Could you reproduce, from the records below, everything from the line with "theorem test_decode_hide : reads" down to the line with "theorem test_table_words : decodeTableWord", keeping both of those lines and changing nothing?

> _Supplied information_:
※ ※ ※
/-- The decoder answers no access. -/
def silent (s : State) (x : Word) : Bool :=
  match busDecode s x with
  | .ok (some _) => false
  | .ok none => true
  | .error _ => false

/-- The raw request decodes to this instruction. -/
def reads (r : PortRequest) (i : Instr) : Bool :=
  match decode r with
  | .ok j => decide (j = i)
  | .error _ => false

/-- The raw request is rejected with this error. -/
def rejects (r : PortRequest) (e : DecodeError) : Bool :=
  match decode r with
  | .ok _ => false
  | .error d => decide (d = e)

/-! ### Well-formedness: an ill-formed image for each check (R66, R131) -/

theorem test_wf_good : wellFormed (.loadImage ⟨8192, [(0, 0x5A), (8191, 0xFF)]⟩) = true := by decide
theorem test_wf_not_rising : wellFormed (.loadImage ⟨8192, [(5, 0x01), (5, 0x02)]⟩) = false ∧
    rejects (.persistLoad ⟨8192, [(5, 0x01), (5, 0x02)]⟩) .imageNotRising = true := by decide
theorem test_wf_lists_zero : wellFormed (.loadImage ⟨8192, [(5, 0x00)]⟩) = false ∧
    rejects (.persistLoad ⟨8192, [(5, 0x00)]⟩) .imageListsZero = true := by decide
theorem test_wf_out_of_range : wellFormed (.loadImage ⟨8192, [(8192, 0x01)]⟩) = false ∧
    rejects (.persistLoad ⟨8192, [(8192, 0x01)]⟩) .imageOutOfRange = true := by decide
/-- R66: `MAX_CAPACITY + 8192` = 16785408 bytes are the most that a `LOAD` takes. -/
theorem test_wf_too_long : wellFormed (.loadImage ⟨16785408, []⟩) = true ∧
    wellFormed (.loadImage ⟨16785409, []⟩) = false ∧ rejects (.persistLoad ⟨16785409, []⟩) .imageTooLong = true := by decide

/-! ### Decoding: a request of each row, its fields laid out by notes/assumptions/9 -/

theorem test_decode_rd : reads (.fields .read [0xFF, 0x5F]) (.rd 0x5FFF) = true := by decide
theorem test_decode_wr : reads (.fields .write [0x00, 0x70, 0xCD]) (.wr 0x7000 0xCD) = true := by decide
/-- Programs P1 and P3: `CTL` with address 0x1200 or 0x1400, the bit index in bits 3..0 of the first byte. -/
theorem test_decode_ctlSel : reads (.fields .controlBitWrite [0b00000000, 0b00100000, 0b00010001]) (.ctlSel 0x1200 true) = true := by decide
theorem test_decode_ctlPg1 : reads (.fields .controlBitWrite [0b00000001, 0b00100000, 0b00010001]) (.ctlPg1 0x1200 true) = true := by decide
theorem test_decode_ctlPg0 : reads (.fields .controlBitWrite [0b00000010, 0b00100000, 0b00000001]) (.ctlPg0 0x1200 false) = true := by decide
theorem test_decode_ctlPg2 : reads (.fields .controlBitWrite [0b00000011, 0b01000000, 0b00010001]) (.ctlPg2 0x1400 true) = true := by decide
theorem test_decode_ctlPg3 : reads (.fields .controlBitWrite [0b00000100, 0b00100000, 0b00010001]) (.ctlPg3 0x1200 true) = true := by decide
theorem test_decode_ctlPg4 : reads (.fields .controlBitWrite [0b00000101, 0b00100000, 0b00010001]) (.ctlPg4 0x1200 true) = true := by decide
theorem test_decode_ctlPg5 : reads (.fields .controlBitWrite [0b00000110, 0b00100000, 0b00010001]) (.ctlPg5 0x1200 true) = true := by decide
theorem test_decode_ctlPg6 : reads (.fields .controlBitWrite [0b00000111, 0b00100000, 0b00010001]) (.ctlPg6 0x1200 true) = true := by decide
theorem test_decode_ctlPg7 : reads (.fields .controlBitWrite [0b00001000, 0b00100000, 0b00000001]) (.ctlPg7 0x1200 false) = true := by decide
theorem test_decode_ctlPg8 : reads (.fields .controlBitWrite [0b00001001, 0b00100000, 0b00010001]) (.ctlPg8 0x1200 true) = true := by decide
theorem test_decode_ctlPg9 : reads (.fields .controlBitWrite [0b00001010, 0b00100000, 0b00010001]) (.ctlPg9 0x1200 true) = true := by decide
theorem test_decode_ctlPg10 : reads (.fields .controlBitWrite [0b11111011, 0b11111111, 0b00011111]) (.ctlPg10 0xFFFF true) = true := by decide
theorem test_decode_ctlPg11 : reads (.fields .controlBitWrite [0b00001100, 0b00000000, 0b00010000]) (.ctlPg11 0x0000 true) = true := by decide
theorem test_decode_ctlPg12 : reads (.fields .controlBitWrite [0b00011101, 0b00000000, 0b00000000]) (.ctlPg12 0x0001 false) = true := by decide
theorem test_decode_ctlRsv : reads (.fields .controlBitWrite [0b00001110, 0b01000000, 0b00000001]) (.ctlRsv 0x1400 false) = true := by decide
theorem test_decode_ctlWide : reads (.fields .controlBitWrite [0b00001111, 0b00100000, 0b00010001]) (.ctlWide 0x1200 true) = true := by decide
/-- The record of program P5: 4 MiB (code 01), no expansion, bit-selected (code 10), wide mode allowed. -/
theorem test_decode_reset : reads (.fields .reset [0b00110001, 0x00, 0x12, 0x00, 0x14]) (.reset (conf .mib4 false .bitSelected true)) = true := by decide
theorem test_decode_hide : reads (.fields .setHideSwitch [0b00000001]) (.hide true) = true := by decide
theorem test_decode_load : reads (.persistLoad ⟨8192, [(0, 0x41)]⟩) (.loadImage ⟨8192, [(0, 0x41)]⟩) = true := by decide
theorem test_decode_default : reads (.fields .persistDefault []) .defaultImage = true := by decide
theorem test_decode_save : reads (.fields .persistSave []) .saveImage = true := by decide
theorem test_decode_rejects : rejects (.fields .read [0x00]) .wrongLength = true ∧
    rejects (.fields .controlBitWrite [0x00, 0x00, 0b00100000]) .paddingNotZero = true ∧
    rejects (.fields .setHideSwitch [0x02]) .paddingNotZero = true ∧
    rejects (.fields .reset [0b00011000, 0, 0, 0, 0]) .splitModeCode = true := by decide
/-- The words of the opcode table: `match` over `bitIndex[3:0]`, everything else zero. -/
theorem test_table_words : decodeTableWord 4 0 = some (.ctlSel 0 false) ∧ decodeTableWord 8 11 = some (.ctlPg10 0 false) ∧
    decodeTableWord 24 15 = some (.ctlWide 0 false) := by decide
theorem test_table_word_steps : ends (step (State.reset.withFetchWord 8 15)) (fun t => decide (t = State.reset)) = true := by decide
※ ※ ※
> _Solution below_:
theorem test_decode_hide : reads (.fields .setHideSwitch [0b00000001]) (.hide true) = true := by decide
theorem test_decode_load : reads (.persistLoad ⟨8192, [(0, 0x41)]⟩) (.loadImage ⟨8192, [(0, 0x41)]⟩) = true := by decide
theorem test_decode_default : reads (.fields .persistDefault []) .defaultImage = true := by decide
theorem test_decode_save : reads (.fields .persistSave []) .saveImage = true := by decide
theorem test_decode_rejects : rejects (.fields .read [0x00]) .wrongLength = true ∧
    rejects (.fields .controlBitWrite [0x00, 0x00, 0b00100000]) .paddingNotZero = true ∧
    rejects (.fields .setHideSwitch [0x02]) .paddingNotZero = true ∧
    rejects (.fields .reset [0b00011000, 0, 0, 0, 0]) .splitModeCode = true := by decide
/-- The words of the opcode table: `match` over `bitIndex[3:0]`, everything else zero. -/
theorem test_table_words : decodeTableWord 4 0 = some (.ctlSel 0 false) ∧ decodeTableWord 8 11 = some (.ctlPg10 0 false) ∧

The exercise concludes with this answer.